Толпа слушала, не пропуская ни звука, затихли даже самые недовольные. Надежда на мудрость старика была велика у всех поселенцев. Наиль сжал шапку в руках, не решаясь сказать следующую фразу. Старики становятся более трусливыми со временем, это правда… К концу жизни прервать привычный образ мыслей, кажущийся тебе таким правильным и логичным, особенно тяжело, словно жевать слабыми старческими челюстями черствый хлеб вместо овсяной каши.Раньше Наиль верил, что изоляция его поселка даст добрые плоды, люди будут жить скромно – да, но в безопасности, радуясь тому, что имеют, вдали от широких торговых дорог, где без конца рыщут хищники-бандиты, пройдохи, сектанты и просто сумасшедшие одиночки. За свою долгую жизнь он этого насмотрелся. Боязнь потерять то, что они обрели тяжким трудом, слишком долго держала его разум в плену, но сейчас следовало признать ошибку: где бы ты ни прятался от мира, он всегда последует за тобой. Невозможно жить в пузыре, вакууме, угнетая все органы чувств и требуя того же от других. Отрицание необходимости изменений ведет за собой стагнацию, а потом и смерть. Как и все живое, даже крохотное человеческое общество должно развиваться, таков закон жизни. Двигаясь вперед, ты живешь. Остановившись – умираешь.
– Я, как и вы, остро чувствую тяжесть сегодняшних потерь! – голос Наиля дрожал от эмоций. – Кости наших людей мокнут в поле за воротами, а у нас уже не хватает сил и смелости даже забрать их, чтобы похоронить по-человечески! Вы правы, вы все правы… Нам нужны перемены, иначе, возможно, через год на полях будут лежать кости каждого из нас!
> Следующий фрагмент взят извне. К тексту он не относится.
/-- The link layer of a port acts: the flits it sends, and those it sends again, are events of the cycle (R450). -/
def State.onLink (q : Fin 32) (f : Port → Port) (s : State) : State :=
  let x := s.fab.ports[q]
  let y := f x
  ((s.onPort q f).pulse .fdie 0x0608 (y.txFlits.length - x.txFlits.length) q).pulse .fdie 0x0609 (y.retried - x.retried).toNat q

/-- A frame leaves the node: it is listed, and its flits go out on a port. -/
def State.sendRaw (p : Packet) (s : State) (last : Option (Fin 32) := none) : State :=
  let s' := { s with tx := s.tx ++ [p] }
  match s.portFor p last with
  | some q => s'.onLink q (Port.sendFrame p)
  | none => s'

/-- R385: may a frame be sent? A fenced node sends only frames of the Banker outside any job, and the FENCED frame, which `sendRaw` sends. -/
def State.maySend (s : State) (p : Packet) : Bool := !s.flt.fenced || (p.hdr.jobTag == 0 && decide (p.hdr.kind.toNat ≥ 0x24))

/-- Send a frame (R385). -/
def State.send (p : Packet) (s : State) (last : Option (Fin 32) := none) : State := if s.maySend p then s.sendRaw p last else s

/-! ### Scopes of resets (R370, R410) -/

/-- The kind of engine that a block code names; the Compounder stands with its Solitaire. -/
def Block.engKind : Block → Option EngKind
  | .tbl => some .tbl
  | .atm => some .atm
  | .sol | .cmp => some .sol
  | .shf => some .shf
  | _ => none

/-- The Suit whose pip board an engine uses (R10, R11). -/
def engineSuit (k : EngKind) (i : Nat) : Nat :=
  match k with
  | .tbl | .atm => i / 4
  | .sol | .shf => i

/-- Is an engine in a scope? -/
def Scope.hasEngine (sc : Scope) (k : EngKind) (i : Nat) : Bool :=
  match sc with
  | .core b j => b.engKind == some k && j.val == i
  | .suit x => engineSuit k i == x.val
  | .deck d => engineSuit k i / 4 == d.val
  | .package => true

/-- Is a Dealer core in a scope? -/
def Scope.hasCore (sc : Scope) (c : Fin 192) : Bool :=
  match sc with
  | .core b j => b == .dlr && j == c
  | .suit x => decide (c.val < 64) && c.val / 4 == x.val
  | .deck d => decide (c.val < 64) && c.val / 16 == d.val
  | .package => true

/-- Is an engine in a reset in progress (R407)? -/
def State.engInReset (s : State) (k : EngKind) (i : Nat) : Bool := s.resets.any (fun r => r.scope.hasEngine k i)

/-- R378: a Package reset waits for the decisions of the hands voted here. -/
def State.packageResetting (s : State) : Bool := s.resets.any (fun r => r.scope == .package)

/-- Is a Dealer core in a reset in progress? -/
def State.coreInReset (s : State) (c : Fin 192) : Bool := s.resets.any (fun r => r.scope.hasCore c)

/-! ### Absent units (R19, R405) -/

/-- R405: every unit of the absent Decks is absent. -/
def Inventory.dropAbsent (v : Inventory) : Inventory :=
  let gone (i per : Nat) (x : UnitState) : UnitState := if vget v.deckAbsent (i / per) false then .absent else x
  { v with
    tbl := Vector.ofFn (fun i => gone i 16 v.tbl[i]), atm := Vector.ofFn (fun i => gone i 16 v.atm[i])
    dlr := Vector.ofFn (fun i => if i.val < 64 then gone i 16 v.dlr[i] else v.dlr[i])
    sol := Vector.ofFn (fun i => gone i 4 v.sol[i]), shf := Vector.ofFn (fun i => gone i 4 v.shf[i])
    hbmc := Vector.ofFn (fun i => gone i 4 v.hbmc[i]) }

/-! ### Saturating counts -/

/-- Add to a count that saturates. -/
def satAdd {w : Nat} (x : BitVec w) (n : Nat) : BitVec w := BitVec.ofNat w (satTo (2 ^ w - 1) (x.toNat + n))

/-! ### The error log -/

/-- R390: block codes. -/
def Block.code : Block → Nat
  | .tbl => 0x01 | .atm => 0x02 | .sol => 0x03 | .cmp => 0x04 | .shf => 0x05 | .dlr => 0x06 | .mem => 0x07 | .fab => 0x08
  | .hnd => 0x09 | .trk => 0x0A | .cad => 0x0B | .ckp => 0x0C | .flt => 0x0D | .bnk => 0x0E | .pwr => 0x0F
  | .suit => 0x10 | .pdie => 0x11

/-- R369: class codes. -/
def ErrClass.code : ErrClass → Nat
  | .corrected => 0 | .contained => 1 | .uncontained => 2 | .notice => 3

/-- R390: bytes 0 to 55 of a record. -/
def ErrRec.body (r : ErrRec) : List Byte :=
  leBytes 4 r.seq.toNat ++ leBytes 2 1 ++
  leBytes 1 (r.cls.code * 64 + r.scope % 8 * 8 + bit01 r.replayed * 4 + bit01 r.spared * 2 + bit01 r.workLost) ++
  leBytes 1 r.block.code ++ leBytes 2 r.unit ++ leBytes 2 r.code ++ leBytes 2 r.status ++ leBytes 2 r.jobTag.toNat ++
  leBytes 8 r.stamp.toNat ++ leBytes 8 r.addr ++ leBytes 4 r.rank.toNat ++ leBytes 4 r.peer.toNat ++
  leBytes 2 r.tag.toNat ++ leBytes 2 (satTo 65535 r.count) ++ leBytes 4 r.holdAc ++ leBytes 8 r.detail

/-- R390: the 64 bytes of a record, CHECK included. -/
def ErrRec.bytes (r : ErrRec) : List Byte := r.body ++ (shake256 32 r.body).take 8

/-- R392: is this the record that a Corrected record joins? -/
def sameCorrected (r x : ErrRec) : Bool :=
  x.cls == .corrected && x.block == r.block && x.unit == r.unit && x.code == r.code &&
    decide (x.stamp.toNat / 65536 = r.stamp.toNat / 65536)

/-- Drop the first element that a test picks. -/
def dropFirst {α : Type} (p : α → Bool) : List α → List α
  | [] => []
  | x :: xs => if p x then xs else x :: dropFirst p xs

/-- R392: a Corrected or Notice record may be replaced. -/
def ErrRec.minor (r : ErrRec) : Bool := r.cls == .corrected || r.cls == .notice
Как бы я ни хотел сберечь поселок, долины не спросят разрешения слабого старика и однажды заберут вас у меня, если позволить им это сделать… Мы не уйдем, нет, но отправим лучших бойцов за помощью в большой мир, чтобы они принесли новые инструменты, оружие и привели сюда нужных людей! – Возвысив голос в конце последней фразы, старый глава сделал паузу, чтобы перевести дыхание. Немощная грудь тяжело вздымалась и опадала. – Но прежде чем пойти туда, мы наведем порядок у себя дома! Напомним всем тварям, рыскающим в поисках поживы, что хозяева здесь мы, – уничтожим волчью стаю!!!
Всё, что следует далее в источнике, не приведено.